CI for Population Mean ($\sigma$ Unknown) — t-interval

In reality, $\sigma$ is unknown. We estimate it with $s$ and use the t-distribution:

$$\bar{x} \pm t_{\alpha/2, n-1} \cdot \frac{s}{\sqrt{n}}$$

With $n-1$ degrees of freedom.

Example: 16 measurements give $\bar{x} = 48.3$, $s = 6.1$. For a 95% CI:

$t_{0.025, 15} = 2.131$

$48.3 \pm 2.131 \cdot \frac{6.1}{\sqrt{16}} = 48.3 \pm 2.131 \cdot 1.525 = 48.3 \pm 3.25$

95% CI: $[45.05, 51.55]$

CI for a Proportion

For a sample proportion $\hat{p} = k/n$:

$$\hat{p} \pm z_{\alpha/2} \cdot \sqrt{\frac{\hat{p}(1 - \hat{p})}{n}}$$

Validity condition: Need $n\hat{p} \geq 10$ AND $n(1-\hat{p}) \geq 10$ (at least 10 expected successes and failures).
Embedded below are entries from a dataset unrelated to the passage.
/-- Table commands (R463 to R467). -/
def Obligations.TableCommands : Prop :=
  (∀ (s : State) (o : Origin) (t : Fin 18) (c : List Byte) (x : TblSrc → Instr) (op : Nat), s.Inv →
    (x, op) ∈ [(Instr.tableSearch, 1), (Instr.tableNext, 2), (Instr.tableInsert, 3), (Instr.tableDelete, 4), (Instr.tableFlush, 5),
      (Instr.tableLock, 6), (Instr.tableUnlock, 7)] → (c.headD 0).toNat = op → tblEntry t.val ≠ 0 →
    ∀ (r : Req) (d : Dev) (code st n : Nat) (e : List Byte) (resp : Nat → Nat → Nat → List Byte → List Byte),
      r = execReq o (tblObj t.val) 0 0 true (.oct c) → d = s.dev.taken r.call → code = d.codeOf o.path → st = d.tblRefuse code c →
      n = beAt c 4 4 → e = c.drop 32 → (∀ st ix k y, resp st ix k y = beBytes 1 op ++ beBytes 1 st ++ beBytes 2 t.val ++ beBytes 4 ix ++
        slice c 8 4 ++ beBytes 4 k ++ zeros 16 ++ y) → s.dev.admits r →
      ∀ done : List Eff → List Byte → Host.Outcome State Fault Refusal, (∀ es b, done es b = .next (s.served r.call es b)) →
      (c.length < 32 → exec (x (.exec o t c)) s = .next (s.refusedWith r.call [] 0x0301)) ∧
      (32 ≤ c.length → beAt c 2 2 = t.val → st = 6 → exec (x (.exec o t c)) s = .next (s.refusedWith r.call [] 0x0201)) ∧
      (32 ≤ c.length → beAt c 2 2 = t.val → st ≠ 0 → st ≠ 6 → exec (x (.exec o t c)) s = done [] (resp st 0 0 [])) ∧
      (32 ≤ c.length → beAt c 2 2 ≠ t.val → exec (x (.exec o t c)) s =
        done [] (beBytes 1 op ++ [4] ++ slice c 2 2 ++ zeros 4 ++ slice c 8 4 ++ zeros 20)) ∧
      (32 ≤ c.length → beAt c 2 2 = t.val → st = 0 →
        (op = 1 → tblKeyed t.val = true →
          (∀ y, d.rowSame t.val e = some y → exec (.tableSearch (.exec o t c)) s = done [] (resp 0 y.1 0 y.2)) ∧
          (d.rowSame t.val e = none → exec (.tableSearch (.exec o t c)) s = done [] (resp 1 0 0 []))) ∧
        (op = 1 → t.val ∈ [4, 5, 7, 8] →
          (rowValid t.val (d.row t.val n) = true → exec (.tableSearch (.exec o t c)) s = done [] (resp 0 n 0 (d.row t.val n))) ∧
          (rowValid t.val (d.row t.val n) = false → exec (.tableSearch (.exec o t c)) s = done [] (resp 1 0 0 []))) ∧
        (op = 1 → t.val = 16 → d.row 16 n ≠ [] → exec (.tableSearch (.exec o t c)) s = done [] (resp 0 n 0
          (patch (patch (d.row 16 n) 20 (beBytes 4 ((SMap.get Meter.none d.tm.meters n).c / 65536))) 24
            (beBytes 4 ((SMap.get Meter.none d.tm.meters n).e / 65536))))) ∧
        (op = 1 → t.val = 17 → exec (.tableSearch (.exec o t c)) s = done [] (resp 0 n 0 (padTo 16 (d.row 17 n)))) ∧
        (op = 2 → t.val = 17 →
          (n = 0xFFFFFFFF → exec (.tableNext (.exec o t c)) s = done [] (resp 0 0 0 (padTo 16 (d.row 17 0)))) ∧
          (n ≠ 0xFFFFFFFF → n + 1 < 2097152 →
            exec (.tableNext (.exec o t c)) s = done [] (resp 0 (n + 1) 0 (padTo 16 (d.row 17 (n + 1))))) ∧
          (n ≠ 0xFFFFFFFF → 2097152 ≤ n + 1 → exec (.tableNext (.exec o t c)) s = done [] (resp 1 0xFFFFFFFF 0 []))) ∧
        (op = 2 → t.val < 16 →
          (∀ before y after, d.rows t.val = before ++ y :: after → rowValid t.val y.2 = true → (n = 0xFFFFFFFF ∨ n < y.1) →
            (∀ z ∈ before, rowValid t.val z.2 = false ∨ (n ≠ 0xFFFFFFFF ∧ z.1 ≤ n)) →
            exec (.tableNext (.exec o t c)) s = done [] (resp 0 y.1 0 y.2)) ∧
          ((∀ z ∈ d.rows t.val, rowValid t.val z.2 = false ∨ (n ≠ 0xFFFFFFFF ∧ z.1 ≤ n)) →
            exec (.tableNext (.exec o t c)) s = done [] (resp 1 0xFFFFFFFF 0 []))) ∧
        (op = 3 → t.val ∈ [4, 5, 7, 8] → exec (.tableInsert (.exec o t c)) s = done [.tbl (tblKey t.val n) e] (resp 0 n 0 [])) ∧
        (op = 3 → t.val = 16 → ∀ m : List Byte, m = patch e 20 (zeros 8) → exec (.tableInsert (.exec o t c)) s = done
          [.tbl (tblKey 16 n) m, .tm fun x => { x with
            meters := SMap.put Meter.none n ⟨beAt m 12 4 * 65536, beAt m 16 4 * 65536, d.nowNs⟩ x.meters }] (resp 0 n 0 [])) ∧
        (op = 3 → t.val = 17 → exec (.tableInsert (.exec o t c)) s =
          done [.tbl (tblKey 17 n) (if e.all (· == 0) then [] else e)] (resp 0 n 0 [])) ∧
        (op = 3 → tblKeyed t.val = true → ∀ y, d.rowClash t.val e = some y → bitOf (beAt c 1 1) 7 = false →
          exec (.tableInsert (.exec o t c)) s = done [] (resp 2 y.1 0 [])) ∧
        (op = 3 → t.val = 2 ∨ t.val = 3 → rowValid t.val e = true →
          (∀ y, d.rowClash t.val e = some y → bitOf (beAt c 1 1) 7 = true →
            exec (.tableInsert (.exec o t c)) s = done [.tbl (tblKey t.val y.1) e] (resp 0 y.1 0 [])) ∧
          (d.rowClash t.val e = none → d.tblCap t.val ≤ (d.rows t.val).length →
            exec (.tableInsert (.exec o t c)) s = done [.raise 353 0 0xFFFFFF 0 0] (resp 3 0 0 [])) ∧
          (∀ k, d.rowClash t.val e = none → (d.rows t.val).length < d.tblCap t.val → (∀ j < k, d.row t.val j ≠ []) →
            d.row t.val k = [] → exec (.tableInsert (.exec o t c)) s = done [.tbl (tblKey t.val k) e] (resp 0 k 0 []))) ∧
        (op = 3 → t.val = 6 → rowValid 6 e = true → d.rowClash 6 e = none → (d.rows 6).length < d.tblCap 6 → ∀ k, (∀ j < k, d.row 6 j ≠ []) →
          d.row 6 k = [] → exec (.tableInsert (.exec o t c)) s = done
            [.tbl (tblKey 6 k) (beBytes 8 (putBit (beAt e 0 8) 62 (code != 0x0200)) ++ e.drop 8)] (resp 0 k 0 [])) ∧
        (op = 3 → t.val = 1 → rowValid 1 e = true → d.rowClash 1 e = none → d.fwd.stashHot = false →
          (∀ y ∈ d.rows 1, y.1 < 2 ^ 31) → ∀ before k after, d.bucket 0 (e.take 16) = before ++ k :: after →
          (∀ j ∈ before, d.row 1 j ≠ []) → d.row 1 k = [] → exec (.tableInsert (.exec o t c)) s =
            done [.tbl (tblKey 1 k) (patch e 28 (beBytes 4
              (putBits (putBit (beAt e 28 4) 27 false) 19 8 (d.num .fwdAgeNow))))] (resp 0 k 0 [])) ∧
        (op = 4 → t.val = 2 ∨ t.val = 3 ∨ t.val = 6 →
          (∀ y, d.rowSame t.val e = some y →
            exec (.tableDelete (.exec o t c)) s = done [.tbl (tblKey t.val y.1) []] (resp 0 y.1 0 [])) ∧
          (d.rowSame t.val e = none → exec (.tableDelete (.exec o t c)) s = done [] (resp 1 0 0 []))) ∧
        (op = 4 → t.val = 1 → d.fwd.stashHot = false → d.fwd.limitHot = [] → (∀ y ∈ d.rows 1, y.1 < 2 ^ 31) →
          d.num .fwdSubLearnLimit = 0 → (∀ q < 128, d.num .fwdPortLearnLimit 0 q = 0) →
          (∀ y, d.rowSame 1 e = some y →
            exec (.tableDelete (.exec o t c)) s = done [.tbl (tblKey 1 y.1) []] (resp 0 y.1 0 [])) ∧
          (d.rowSame 1 e = none → exec (.tableDelete (.exec o t c)) s = done [] (resp 1 0 0 []))) ∧
        (op = 4 → t.val ∈ [4, 5, 7, 8, 16, 17] →
          (rowValid t.val (d.row t.val n) = true →
            exec (.tableDelete (.exec o t c)) s = done [.tbl (tblKey t.val n) []] (resp 0 n 0 [])) ∧
          (rowValid t.val (d.row t.val n) = false → exec (.tableDelete (.exec o t c)) s = done [] (resp 1 0 0 []))) ∧
        (op = 5 → d.fwd.stashHot = false → d.fwd.limitHot = [] → (∀ y ∈ d.rows 1, y.1 < 2 ^ 31) → d.num .fwdSubLearnLimit = 0 →
          (∀ q < 128, d.num .fwdPortLearnLimit 0 q = 0) → exec (.tableFlush (.exec o t c)) s = .next (s.owing r.call
            ((d.flushSet c).map (fun y => .tbl (tblKey 1 y.1) []) ++
              [.fwd fun f => { f with flushes := f.flushes ++ [⟨.call r.call, c, (d.flushSet c).length⟩] }]))) ∧
        (op = 6 → exec (.tableLock (.exec o t c)) s =
          done [.fwd fun f => { f with locks := SMap.put 0 t.val (code + 1) f.locks }] (resp 0 0 0 [])) ∧
        (op = 7 → exec (.tableUnlock (.exec o t c)) s =
          done [.fwd fun f => { f with locks := SMap.put 0 t.val 0 f.locks }] (resp 0 0 0 [])))) ∧
  (∀ (s : State) (r : Fin 4096), s.Inv → (s.dev.ringSt r.val).posted = [] ∨ s.dev.respRing r.val = none →
    ∀ x ∈ [Instr.tableSearch, Instr.tableNext, Instr.tableInsert, Instr.tableDelete, Instr.tableFlush, Instr.tableLock,
      Instr.tableUnlock], exec (x (.ring r)) s = .next s) ∧
  (∀ (s : State) (r q : Fin 4096) (y : Desc) (rest : List Desc) (c e : List Byte) (code t n : Nat), s.Inv →
    (s.dev.ringSt r.val).posted = y :: rest → (s.dev.ringSt r.val).kind = 3 → s.dev.ringLive r.val = true → s.dev.descFate r.val y = 0 →
    s.dev.respRing r.val = some q.val → (s.dev.ringSt q.val).posted ≠ [] → (∀ f ∈ s.dev.fwd.flushes, f.src ≠ .ring r.val) →
    c = y.buf.take (descSize y) → code = 0x0100 + s.dev.ringFn r.val → t = beAt c 2 2 → n = beAt c 4 4 → e = c.drop 32 →
    s.dev.tblRefuse code c = 0 → ∀ runs : Instr → (State → Prop) → Prop,
    (∀ i P, runs i P ↔ ∃ u, exec i s = .next u ∧ u.pending = s.pending ∧ P u) →
      (beAt c 0 1 = 1 → runs (.tableSearch (.ring r)) fun u => u.dev.tbl = s.dev.tbl ∧ u.dev.fwd = s.dev.fwd) ∧
      (beAt c 0 1 = 2 → runs (.tableNext (.ring r)) fun u => u.dev.tbl = s.dev.tbl ∧ u.dev.fwd = s.dev.fwd) ∧
      (beAt c 0 1 = 3 → t ∈ [4, 5, 7, 8] → runs (.tableInsert (.ring r)) fun u => u.dev.row t n = e) ∧
      (beAt c 0 1 = 4 → t ∈ [4, 5, 7, 8, 16, 17] → rowValid t (s.dev.row t n) = true →
        runs (.tableDelete (.ring r)) fun u => u.dev.row t n = []) ∧
      (beAt c 0 1 = 5 → runs (.tableFlush (.ring r)) fun u =>
        u.dev.fwd.flushes = s.dev.fwd.flushes ++ [⟨.ring r.val, c, (s.dev.flushSet c).length⟩]) ∧
      (beAt c 0 1 = 6 → runs (.tableLock (.ring r)) fun u => SMap.get 0 u.dev.fwd.locks t = code + 1) ∧
      (beAt c 0 1 = 7 → runs (.tableUnlock (.ring r)) fun u => SMap.get 0 u.dev.fwd.locks t = 0)) ∧
  (∀ s : State, s.Inv → s.dev.answers = true → (s.dev.fwd.flushes = [] → exec .flushComplete s = .next s) ∧
    (∀ (c : Call) (cmd : List Byte) (k : Nat) (rest : List Flush), s.dev.fwd.flushes = ⟨.call c, cmd, k⟩ :: rest →
      exec .flushComplete s = .next { s with dev := (respond c 0 (beBytes 1 (beAt cmd 0 1) ++ [0] ++ beBytes 2 (beAt cmd 2 2) ++ zeros 4 ++
        slice cmd 8 4 ++ beBytes 4 k ++ zeros 16)).run (s.dev.after [.fwd fun f => { f with flushes := f.flushes.tail },
          .raise 352 0 0xFFFFFF (beAt cmd 12 4) k]) }))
CI for Difference of Means

Independent samples (equal variances assumed):

$$(\bar{x}1 - \bar{x}_2) \pm t{\alpha/2, df} \cdot s_p \sqrt{\frac{1}{n_1} + \frac{1}{n_2}}$$

Where $s_p^2 = \frac{(n_1-1)s_1^2 + (n_2-1)s_2^2}{n_1 + n_2 - 2}$ is the pooled variance, and $df = n_1 + n_2 - 2$.

Sample Size Determination

To achieve a desired margin of error $m$ with confidence $1-\alpha$:

For a mean: $n = \left(\frac{z_{\alpha/2} \cdot \sigma}{m}\right)^2$

For a proportion: $n = \hat{p}(1-\hat{p})\left(\frac{z_{\alpha/2}}{m}\right)^2$

When $\hat{p}$ is unknown, use $\hat{p} = 0.5$ (worst case, gives largest $n$).

Key Terms

12 06 Confidence Intervals
95% confidence
CI for Difference of Means
CI for Population Mean ($\sigma$ Known) — z-interval
CI for Population Mean ($\sigma$ Unknown) — t-interval
CI for a Proportion
CI width
Correct: B)
Correct: C)
Example 1: t-interval construction
Example 2: Proportion CI
Example 3: Sample size for desired precision

Worked Examples

Example 1: t-interval construction

A sample of 25 screws has $\bar{x} = 12.4$ mm length and $s = 0.8$ mm. Construct a 99% CI for the true mean length.

$t_{0.005, 24} = 2.797$

$\text{SE} = 0.8 / 5 = 0.16$

$12.4 \pm 2.797 \cdot 0.16 = 12.4 \pm 0.448$

99% CI: $[11.95, 12.85]$ mm

Example 2: Proportion CI

In a poll of 400 voters, 220 support Candidate A. Give a 95% CI for the true proportion.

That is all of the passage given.